According to the FD&C Act, it is required that domestic or foreign manufacturers have a quality system for the design and production of medical devices intended for commercial distribution in the United States. The regulation requires that various specifications and controls be established for devices; that devices be designed under a quality system to meet these specifications; that devices be manufactured under a quality system; that finished devices meet these specifications; that devices be correctly installed, checked and serviced; that quality data be analyzed to identify and correct quality problems; and that complaints be processed. Thus, the QS regulation helps assure that medical devices are safe and effective for their intended use. More details can be obtained from
◦ The Quality System Regulations – 21CFR 820(QSR’s)and
◦ ISO Standard 13485:2003.

The QS consists of four major actions: Design -> Manufacture -> Distribute -> Monitor performance. The FDA's QSR manual shows how any new entrepreneur can start a successful medical device company by sequentially following the steps below.

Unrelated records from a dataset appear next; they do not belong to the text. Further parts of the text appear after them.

-- ==== Sys2Proof/Machine/Core.lean ====
section
/-! DEFINITION. The machine as the host runs it. -/

def Sys2Proof.core : Host.Core := { State := Sys2Proof.Machine.State, Fault := Sys2Proof.Machine.Fault, Refusal := Sys2Proof.Machine.Refusal, step := Sys2Proof.Machine.step, reset := Sys2Proof.Machine.State.reset }
end

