/-- SUPPLY_WAIT_EXPIRY and BRAKE_WAIT_EXPIRY drop the PENDING head with their reason: alone in the queue it leaves the SC
IDLE in its position with SHIFT_DROPPED posted and, as log entry 38 chooses, the target fields at N and 0. DUMP_TIME_EXPIRY
leaves ABORTING for IDLE in neutral with every clutch at 0 and ends the timeout fault of a failed ENGAGE with its notice.
Pre-brake follows each record published. At each of them the next entry, if any, enters PENDING at the same event with its
own wait timers, with the supply LOW stays there, and does there what SHIFT_START does. While a head waits, a supply change
and a publication of the brake record start, keep or discard its two wait timers as their causes stand, and start it when
neither cause is left; the SC and then the FDM take such a publication at the end of the event that made it (R116, R118,
R127, R130, R133, R134, R141, R189). It rests on the model's own choices of log entries 4, 6, 14, 16, 34 and 38. -/
def Obligations.WaitsAndDumpsTakeTheNextHead : Prop :=
  (∀ (brake : Bool) (s : State), s.undelivered = 0 → s.inRun = true → s.sc.pub.state = .pending →
    s.due (if brake then s.sc.brakeWait else s.sc.supplyWait) = true →
    let c : Instr := if brake then .brakeWaitExpiry else .supplyWaitExpiry
    let reason := if brake then 1 else 0
    let dropped (e : ShiftEntry) : List Notice := [noticeOf s .shiftDropped 2 .sc e.gear reason]
    (∀ e, s.sc.queue = [e] →
      ∃ t, exec c s = .next t ∧ t.sc.queue = [] ∧ t.sc.pub.state = .idle ∧ t.sc.pub.dir = s.sc.pub.dir
        ∧ t.sc.pub.gear = s.sc.pub.gear ∧ t.sc.pub.tgtDir = .n ∧ t.sc.pub.tgtGear = 0 ∧ t.sc.supplyWait = none ∧ t.sc.brakeWait = none
        ∧ (∀ c : Fin 9, (t.vo.chan[clutchChan c]).command = (s.vo.chan[clutchChan c]).command)
        ∧ ShiftEvent (dropped e) s t ∧ t.hc = s.hc ∧ KeepsMeasures s t) ∧
    (∀ e e' rest, s.sc.queue = e :: e' :: rest → s.vo.supply = .low →
      ∃ t, exec c s = .next t ∧ t.sc.queue = e' :: rest ∧ t.sc.pub.state = .pending ∧ t.sc.pub.tgtDir = e'.dir
        ∧ t.sc.pub.tgtGear = e'.gear ∧ t.sc.supplyWait = some (s.time + 1000000) ∧ KeepsMeasures s t) ∧
    (∀ e e' rest, s.sc.queue = e :: e' :: rest →
      ∃ p, exec c s = exec .shiftStart p ∧ HeadPends e' rest s.sc.pub.dir s.sc.pub.gear s p
        ∧ p.lp = offerAll (dropped e) s.lp ∧ p.ft = s.ft ∧ p.sc.pub.above = s.sc.pub.above
        ∧ p.sc.dump = s.sc.dump ∧ p.sc.timeoutFault = s.sc.timeoutFault
        ∧ ∀ c : Fin 9, (p.vo.chan[clutchChan c]).command = (s.vo.chan[clutchChan c]).command)) ∧
  (∀ s : State, s.undelivered = 0 → s.inRun = true → s.due s.sc.dump = true → s.sc.pub.state = .aborting →
    s.sc.pub.dir = .n →
    (s.sc.queue = [] →
      ∃ t, exec .dumpTimeExpiry s = .next t ∧ t.sc.pub.state = .idle ∧ t.sc.pub.dir = .n
        ∧ t.sc.pub.gear = s.sc.pub.gear ∧ t.sc.dump = none ∧ t.sc.queue = []
        ∧ (∀ c : Fin 9, (t.vo.chan[clutchChan c]).command = 0)
        ∧ (∀ i, s.sc.timeoutFault = some i → (s.ft[i]).state = .active → (t.ft[i]).state = .latched)
        ∧ (KnownTimeout s → ShiftEvent (timeoutNote s) s t) ∧ t.hc = s.hc ∧ KeepsMeasures s t) ∧
    (∀ e rest, s.sc.queue = e :: rest → s.vo.supply = .low →
      ∃ t, exec .dumpTimeExpiry s = .next t ∧ t.sc.pub.state = .pending ∧ t.sc.pub.tgtDir = e.dir
        ∧ t.sc.pub.tgtGear = e.gear ∧ t.sc.queue = e :: rest ∧ t.sc.supplyWait = some (s.time + 1000000)
        ∧ t.hc = s.hc ∧ KeepsMeasures s t) ∧
    (KnownTimeout s → ∀ e rest, s.sc.queue = e :: rest →
      ∃ p, exec .dumpTimeExpiry s = exec .shiftStart p ∧ HeadPends e rest .n s.sc.pub.gear s p ∧ p.sc.dump = none
        ∧ p.sc.timeoutFault = none ∧ p.lp = offerAll (timeoutNote s) s.lp ∧ p.sc.pub.above = s.sc.pub.above
        ∧ (∀ i : Fin 47, p.ft[i] = if s.sc.timeoutFault = some i ∧ (s.ft[i]).state = .active then
            { s.ft[i] with state := .latched, last := s.time } else s.ft[i])
        ∧ ∀ c : Fin 9, (p.vo.chan[clutchChan c]).command = 0)) ∧
  (∀ (e : ShiftEntry) (rest : List ShiftEntry) (s : State), s.sc.queue = e :: rest → s.sc.pub.state = .pending →
    let keep (t : Option Nat) (d : Nat) := some (t.getD (s.time + d))
    let brakes := e.dir = s.sc.pub.dir ∧ s.sc.pub.gear < e.gear ∧ s.tbc.pub.braking = true
    (scOnSupply s = pendingTest s ∧ scOnBrake s = pendingTest (scWindow false s)) ∧
    (s.vo.supply = .low ∨ brakes → pendingTest s = { s with sc := { s.sc with
      supplyWait := if s.vo.supply = .low then keep s.sc.supplyWait 1000000 else none
      brakeWait := if brakes then keep s.sc.brakeWait 3000000 else none } }) ∧
    (s.vo.supply = .normal → ¬brakes → s.inRun = true → exec .shiftStart s = .next (settle (pendingTest s)))) ∧
  (∀ s : State, (s.sc.pub.state ≠ .pending → scOnBrake s = scWindow false s) ∧
    (s.undelivered = 0 → settle s = s) ∧
    (s.undelivered = 1 →
      let t := fdmEvaluate false (scOnBrake { s with undelivered := 0 })
      t.undelivered = 0 → settle s = t))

1. Obtaining information on GMP requirements;
2. Determining the appropriate quality system needed to control the design, production and distribution of the proposed device;
3. Designing products and processes;
4. Training employees;
5. Acquiring adequate facilities;
6. Purchasing and installing processing equipment;
7. Drafting the device master record;
8. Noting how to change the device master records;
9. Procuring components and materials;
10. Producing devices;
11. Labeling devices;
12. Evaluating finished devices;
13. Packaging devices;
14. Distributing devices;
15. Processing complaints and analyzing service and repair data;
16. Servicing devices;
17. Auditing and correcting deficiencies in the quality system; and,
18. Preparing for an FDA inspection.

It is to be noted how each of the steps is a comprehensive process in itself. These steps if followed according to the FDA protocols will ensure production of a successful medical device.